Finalmente, a inovação para a vida saudável e o envelhecimento ativo é um dos temas prioritários das Comunidades de Conhecimento e Inovação do Instituto Europeu de Tecnologia. Isso tudo já é muito, mas não é suficiente. A inovação só é valiosa se fizer diferença concreta na vida das pessoas. Só então as pessoas verão os benefícios.

Produzindo faíscas para fazer fogo

Dois anos atrás, decidimos que seria necessário dar um passo além para assegurar que o que funciona em nível local seja compartilhado e ganhe escala internacionalmente. Para conseguir isso, precisamos criar um ambiente mais favorável a inovações com um histórico comprovado e definir quais políticas públicas precisamos adotar para fazer isso acontecer – sejam políticas sociais e de saúde, sejam econômicas e de emprego.
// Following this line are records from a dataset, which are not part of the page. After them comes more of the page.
/-- One piece adds to the cells (13 R356). A point of the piece is named by T, 0 to D = |dx|·|dy|, at which every crossing of a
row or a column is an integer. -/
def addPiece (cells : List Int) (a b : Pt) : List Int :=
  let dx := b.1 - a.1
  let dy := b.2 - a.2
  if dy = 0 then cells
  else
    let dd : Int := dy.natAbs * max 1 dx.natAbs
    let rows := (List.range 33).map fun (j : Nat) => (256 * (j : Int) - a.2) * (max 1 dx.natAbs : Int) * dy.sign
    let cols := if dx = 0 then [] else (List.range 33).map fun (i : Nat) => (256 * (i : Int) - a.1) * (dy.natAbs : Int) * dx.sign
    let cuts := dedup (sortBy (fun (x y : Int) => decide (x ≤ y))
      (([0, dd] ++ rows ++ cols).filter fun t => decide (0 ≤ t ∧ t ≤ dd)))
    let r := (cuts.zip (cuts.drop 1)).foldl (fun (x : List Int × RowSum) c =>
      let ym := (2 * a.2 * dd + dy * (c.1 + c.2)) / (512 * dd)
      let xm := 2 * a.1 * dd + dx * (c.1 + c.2)
      let i := xm / (512 * dd)
      if ym < 0 ∨ 32 ≤ ym ∨ 32 ≤ i then x
      else
        let rs : RowSum := if x.2.row = ym then x.2 else { row := ym, t := 0, r := 0 }
        let t := rs.t + (c.2 - c.1)
        let r := rneDiv (dy * t * 256) dd.toNat
        let d := r - rs.r
        let j := ym.toNat
        let cells :=
          if xm ≤ 0 then addCell x.1 0 j d
          else
            let g := rneDiv (d * (xm - 512 * dd * i)) (512 * dd).toNat
            let cs := addCell x.1 i.toNat j (d - g)
            if i < 31 then addCell cs (i.toNat + 1) j g else cs
        (cells, { row := ym, t, r })) (cells, { row := -1, t := 0, r := 0 })
    r.1

/-- A curve adds to the cells. -/
def addCurve (cells : List Int) (c : Curve) : List Int × Bool :=
  let f := flatten c
  ((f.1.zip (f.1.drop 1)).foldl (fun cs p => addPiece cs p.1 p.2) cells, f.2)

/-- Bytes of which some words have been read before, word `j` under the number `from_ + j`. -/
def patchWords (got : List (Nat × Nat)) (from_ : Nat) (bs : List Byte) : List Byte :=
  ((List.range (bs.length / 4)).map fun j => match got.find? fun x => x.1 == from_ + j with
    | some x => natLe 4 x.2
    | none => (bs.drop (4 * j)).take 4).flatten

/-- Read segment record `n`: 32 bytes, zeros beyond the extent unless the record traps (07 R234); the words that the unit has read already
are those of then, from a number on (09 R287). -/
def readSeg (s : State) (g : Group) (b : Buf) (n : Nat) (u : User) (got : List (Nat × Nat)) (from_ : Nat) :
    State × Except Stop (List Byte) :=
  if b.extent ≤ n then
    (s, if b.oob then .error (.ok { grp := 5, code := 3, detail := BitVec.ofNat 96 (n + b.extent * 2 ^ 64), va := 0, lanes := 0 })
        else .ok (List.replicate 32 0))
  else
    let a := b.addr n
    if a % 4 ≠ 0 then (s, .error (.ok (Cause.mk' 6 1 (a % 2 ^ 32 + 2 * 2 ^ 32) a)))
    else
      match engRead s g 3 b.level a 32 b.l2cls u with
      | (s, .ok bs) => (s, .ok (patchWords got from_ bs))
      | (s, .error e) => (s, .error (e.engine 0 3))

/-- A point of a segment record, relative to the tile (13 R354). -/
def segPt (bs : List Byte) (o : Nat) (ox oy : Int) : Pt :=
  (signed32 (numAt bs o 4) - 256 * ox, signed32 (numAt bs (o + 4) 4) - 256 * oy)

/-- The curve of the segment at position `k` of the count, and how many records it takes; none for the breaches of R234. -/
def segCurve (s : State) (g : Group) (b : Buf) (f k count : Nat) (ox oy : Int) (u : User) (got : List (Nat × Nat)) :
    State × Except Stop (Curve × Nat) :=
  let bad : Stop := .ok (Cause.mk' 9 3 3)
  match readSeg s g b ((f + k) % 2 ^ 32) u got 0 with
  | (s, .error e) => (s, .error e)
  | (s, .ok bs) =>
    let h := numAt bs 0 4
    let p := fun o => segPt bs o ox oy
    match h with
    | 0 => (s, .ok ([p 4, p 12], 1))
    | 1 => (s, .ok ([p 4, p 12, p 20], 1))
    | 2 =>
      if count ≤ k + 1 then (s, .error bad)
      else
        match readSeg s g b ((f + k + 1) % 2 ^ 32) u got 8 with
        | (s, .error e) => (s, .error e)
        | (s, .ok ts) =>
          if numAt ts 0 4 = 3 then (s, .ok ([p 4, p 12, p 20, segPt ts 4 ox oy], 2)) else (s, .error bad)
    | _ => (s, .error bad)

/-- The words of the next segment's record, and of the second record of a cubic, that are read in a step of their own: those read then,
or nothing where the segment is read as a whole (09 R278, R287). -/
def segAhead (s : State) (g : Group) (b : Buf) (f k count : Nat) (u : User) (got : List (Nat × Nat)) :
    State × Option (Except Stop (List (Nat × Nat))) :=
  let (n, s) := s.draw
  if !Config.freeBit n then (s, none)
  else
    let add := fun (got : List (Nat × Nat)) (from_ : Nat) (bs : List Byte) =>
      got ++ ((List.range 8).filter fun j => Config.freeSet n (from_ + j) && !(got.any fun x => x.1 == from_ + j)).map fun j =>
        (from_ + j, numAt bs (4 * j) 4)
    match readSeg s g b ((f + k) % 2 ^ 32) u got 0 with
    | (s, .error e) => (s, some (.error e))
    | (s, .ok bs) =>
      let got := add got 0 bs
      if count ≤ k + 1 ∨ !(got.contains (0, 2)) then (s, some (.ok got))
      else match readSeg s g b ((f + k + 1) % 2 ^ 32) u got 8 with
        | (s, .error e) => (s, some (.error e))
        | (s, .ok ts) => (s, some (.ok (add got 8 ts)))

/-- Add segments one after the other: the operation as it stands, and how the run ends. -/
def coverSegs (g : Group) (b : Buf) (f count : Nat) (ox oy : Int) : Nat → EngOp → State → State × EngOp × RunEnd
  | 0, o, s => (s, o, .done)
  | n + 1, o, s =>
    if count ≤ o.at_ then (s, o, .done)
    else
      match segAhead s g b f o.at_ count (s.engUser g o) o.got with
      | (s, some (.error e)) => (s, { o with got := [] }, .fail e)
      | (s, some (.ok got)) => (s, { o with got }, .pause)
      | (s, none) =>
      match segCurve s g b f o.at_ count ox oy (s.engUser g o) o.got with
      | (s, .error e) => (s, { o with got := [] }, .fail e)
      | (s, .ok (c, m)) =>
        let r := addCurve (if o.cells.isEmpty then List.replicate 1024 0 else o.cells) c
        let o := { o with at_ := o.at_ + m, got := [], cells := r.1, coarse := o.coarse || r.2 }
        match s.goesOn with
        | (s, true) => coverSegs g b f count ox oy n o s
        | (s, false) => (s, o, .pause)

/-- Clamp to −128 … 128 − 2^−16, in 2^−16 px, with whether it clamped (13 R357). -/
def clamp128 (x : Int) : Int × Bool :=
  if x < -2 ^ 23 then (-2 ^ 23, true) else if 2 ^ 23 - 1 < x then (2 ^ 23 - 1, true) else (x, false)

/-- Coverage of a resolved sum, in 2^−16 (13 R357). -/
def coverageOf (eo : Bool) (a : Int) : Int :=
  if eo then 65536 - ((65536 - (a.natAbs % 131072 : Nat) : Int).natAbs : Int) else min a.natAbs 65536

/-- Resolve the cells: the UNORM16 tile, row by row, and SAT. -/
def resolveCells (eo : Bool) (cells : List Int) : List Nat × Bool :=
  (List.range 32).foldl (fun (x : List Nat × Bool) j =>
    let r := (List.range 32).foldl (fun (y : List Nat × Bool × Int) i =>
      let c := clamp128 (cells.getD (32 * j + i) 0)
      let a := clamp128 (y.2.2 + c.1)
      (y.1 ++ [(rneDiv (coverageOf eo a.1 * 65535) 65536).toNat], y.2.1 || c.2 || a.2, a.1)) (x.1, x.2, 0)
    (r.1, r.2.1)) ([], false)

/-- The tile and status word of a finished COVER, with their elements. -/
def coverOut (t : Ten) (eo : Bool) (cells : List Int) (co : Bool) : List (List Int × Nat) :=
  let r := resolveCells eo cells
  (coverElems t).zip (r.1 ++ [(if co then 1 else 0) + if r.2 then 2 else 0])

/-! ## Tile store -/

/-- CRC-32C over bytes, before the final inversion (07 R237). -/
def crcStep (c : BitVec 32) (b : Byte) : BitVec 32 :=
  (List.range 8).foldl (fun (c : BitVec 32) _ => if c.getLsbD 0 then (c >>> 1) ^^^ 0x82F63B78 else c >>> 1)
    (c ^^^ b.setWidth 32)

/-- CRC-32C of bytes. -/
def crc32c (bs : List Byte) : BitVec 32 := ~~~bs.foldl crcStep 0xFFFFFFFF

/-- The signature entry of a tile (07 R237). -/
def sigEntry (s : State) (g : Group) (bs : List Byte) : Nat :=
  let l := s.lau g
  (crc32c bs).toNat + 2 ^ 32 + 2 ^ 33 * (l.qslot % 128) + 2 ^ 40 * (l.serial % 65536)

/-- Write an 8-byte signature entry and remember the quad that wrote it (14 R364); SIGBASE is a virtual address, whatever the level of the
surface (04 R139). -/
def writeSig (s : State) (g : Group) (va v : Nat) : State × Option Stop :=
  match engPlaces s g 6 1 0 va 8 with
  | (s, .error e) => (s, some (e.engine 1 6))
  | (s, .ok ls) =>
    let s := writePlaces s (s.user g) ls (natLe 8 v)
    match ls with
    | (l, _) :: _ =>
      let s := { s with disp.sigQuad := (l, quadOf g.who.core) :: s.disp.sigQuad.filter fun e => !e.1.same l }
      (s, none)
    | [] => (s, none)

/-- The destination record of a copy under its option: options 2 and 3 name the classes activations and KV cache, option 4 the general class,
whatever the page's class is (04 R128, R141). -/
def Ten.option (t : Ten) (opt : Nat) : Ten :=
  if opt < 2 then t else { t with l2cls := if opt = 4 then 4 else opt - 1 }

/-- The source elements of a tile, by their number in the order of R237. -/
def tileSrc (t : Ten) : List (Nat × List Int) := (tileElems t).zipIdx.map fun e => (e.2, t.pixel e.1.1 e.1.2.1 e.1.2.2)

/-- A whole tile store: the tile, then its signature; nothing where an element fails. -/
def storeTile (s : State) (g : Group) (o : EngOp) (t u : Ten) (tx ty : Int) (sigVa : Nat) : State × Option Stop :=
  match unitElems s g o 6 t false (tileSrc t) with
  | (_, .error f) => (s, some f)
  | (s', .ok vs) =>
    let out := ((tileElems t).zip vs).map fun v =>
      (u.pixel (32 * tx + (v.1.1 : Int)) (32 * ty + (v.1.2.1 : Int)) v.1.2.2, v.2.2)
    let bytes := (vs.map fun v => natLe (fmtBits t.fmt / 8) v.2).flatten
    match writeElems s' g 6 u out with
    | (_, some f) => (s, some f)
    | (s', none) =>
      match writeSig s' g sigVa (sigEntry s g bytes) with
      | (_, some f) => (s, some f)
      | (s', none) => (s', none)

/-! ## Completion and faults -/

/-- The end of an operation whose last unit has been written, or has met a fault. -/
def EngOp.wrote (o : EngOp) : State × Option Stop → State × EngOp × RunEnd
  | (s, none) => (s, o, .done)
  | (s, some e) => (s, { o with got := [] }, .fail e)

/-- The end of a COVER, once its segments are accumulated: the coverage of its cells is written (13 R357). -/
def endCover (g : Group) (t : Ten) (eo : Bool) (o : EngOp) (s : State) : State × EngOp × RunEnd :=
  o.wrote (writeElems s g 3 t (coverOut t eo (if o.cells.isEmpty then List.replicate 1024 0 else o.cells) o.coarse))

/-- Run an engine operation from the unit it has reached, as far as it gets in a step: the state, the operation there, and how the run
ends. -/
def runEng (s : State) (g : Group) (o : EngOp) : State × EngOp × RunEnd :=
  match o.kind with
  | .copy src dst sc dc opt _ _ =>
    let ts := Ten.of src.toNat
    copyUnits g ts ((Ten.of dst.toNat).option opt) (opt == 1) sc dc (chunksOf ts - o.at_) o s
  | .cover seg t f count ox oy eo =>
    match coverSegs g (Buf.of seg.toNat) f count ox oy (count - o.at_) o s with
    | (s, o, .done) => endCover g (Ten.of t.toNat) eo o s
    | r => r
  | .tstore src dst tx ty sig base sigb =>
    let ts := Ten.of src.toNat
    match readAhead s ts (tileSrc ts) with
    | (s, some pick) =>
      match readParts s g 6 ts o.got pick (tileSrc ts) (s.engUser g o) with
      | (s, .ok got) => (s, { o with got }, .pause)
      | (s, .error e) => (s, { o with got := [] }, .fail e)
    | (s, none) =>
      o.wrote (storeTile s g o ts { Ten.of dst.toNat with base } tx ty ((sigb + 8 * sig) % 2 ^ 64))

/-- An engine operation that may run now, with its group: not suspended, its group resident, what it follows performed and its
lines its own (07 R217, 09 R287). -/
def State.engLive (s : State) (id : Nat) : Option (EngOp × Group) :=
  match s.eng.find? fun o => o.id == id with
  | none => none
  | some o =>
    match s.groups.get? o.gid with
    | none => none
    | some g =>
      if g.saved || o.fault.isSome || !g.engReady o.need || !s.engTurn o.id (o.lines.map (·.1)) then none else some (o, g)

/-- The end of an engine operation: its lines are released, and its barrier or counter learns of it, with release at dev or at the copy's
scope (07 R215, 04 R141). -/
def endEng (s : State) (g : Group) (o : EngOp) (ctr : Option Loc) (lines : List Loc) : State :=
  let s := (({ s with eng := s.eng.filter fun x => x.id != o.id } : State).lateIfCut o.gid o.pc lines).publishBy o.id g o.scope
  match o.bar, ctr with
  | some nb, _ => s.engArrive g.who.tid nb g.who.gid
  | none, some l =>
    (s.engineWrite (s.engUser g o) l (natLe 4 ((s.readLoc l 4 + 1) % 2 ^ 32))).publishBy o.id g o.scope
  | none, none => s

/-- The place of a copy's counter when the copy completes: its access begins then, and is translated then (10 R296); no place where it
completes on a barrier. -/
def counterAt (s : State) (g : Group) (o : EngOp) : State × Except Stop (Option Loc) :=
  match o.kind with
  | .copy _ _ _ _ _ _ (some (a, _)) =>
    match globalAt s (s.lau g).qd.vf g.sys.priv (g.agent { code := 3, engine := 1 }) 2 a with
    | (s, .ok l) => (s, .ok (some l))
    | (s, .error e) => (s, .error (e.engine 2 1))
  | _ => (s, .ok none)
É tempo de remover as barreiras, incluindo regulação e arranjos institucionais que bloqueiam a implantação de boas práticas que já estão disponíveis. Essa é a filosofia de nossa Parceria Europeia de Inovação para o Envelhecimento Ativo e Saudável (EIP- AHA). Mais de 3.000 envolvidos (empresas, pacientes, associações profissionais e acadêmicos) comprometeram-se a unir forças em seis ações concretas: aderência à medicação, prevenção de queda, fragilidade e desnutrição, cuidados integrados, vida independente e ambientes amigáveis à idade. Experiências têm mostrado que a telesaúde pode ajudar a melhorar a sobrevivência e a recuperação, assim como cortar visitas hospitalares onerosas e inconvenientes.

“Em alguns lugares com serviços de telemonitoramento, os custos médicos foram consideravelmente reduzidos”

Em alguns lugares com serviços de telemonitoramento, os custos médicos foram consideravelmente reduzidos, enquanto em outros houve aumento na qualidade de vida de pacientes crônicos. Há até regiões em que novos empregos têm sido criados. Em outras palavras, as fagulhas estão lá, mas nós não precisamos acender o fogo. É por isso que os participantes do EIP-AHA reúnem, dividem e compartilham evidências uns com os outros, fazem intercâmbio de boas práticas, energizam aqueles que recebem a mensagem e educam aqueles que não a têm. Essas muitas iniciativas já estão ajudando a melhorar a vida de milhões de europeus em um sentido prático.

Criar uma União Europeia amiga da idade é também sobre construir cidades mais inteligentes e “age-friendly”, onde é fácil circular, com casas e prédios que são mais sensíveis às necessidades das pessoas.

“Envelhecer não é um problema – é o oposto disso”

Esse é o tema de mais uma parceria europeia de inovação. E, é claro, precisamos de uma banda larga onipresente e rápida para tornar tudo isso possível. É por isso que, recentemente, apresentei a proposta de um mercado único para as telecomunicações.

Envelhecer não é um problema – é o oposto disso. Isso pode ser uma fonte de inovação e crescimento. Não é um custo crescente para ser cortado, mas uma oportunidade crescente de mercado para ser servido. Todos nós deveríamos nos beneficiar com isso. Vamos unir forças para tornar esse desafio global em uma fonte de inspiração e crescimento para todos.

Sobre a autora

Neelie Kroes foi ministra na Holanda, trabalhou no conselho de diversas companhias e se tornou presidente da Nyenrode University. Em 2004, tornou-se comissária de concorrência da União Europeia e, em 2010, vice-presidente da comissão responsável pela agenda digital.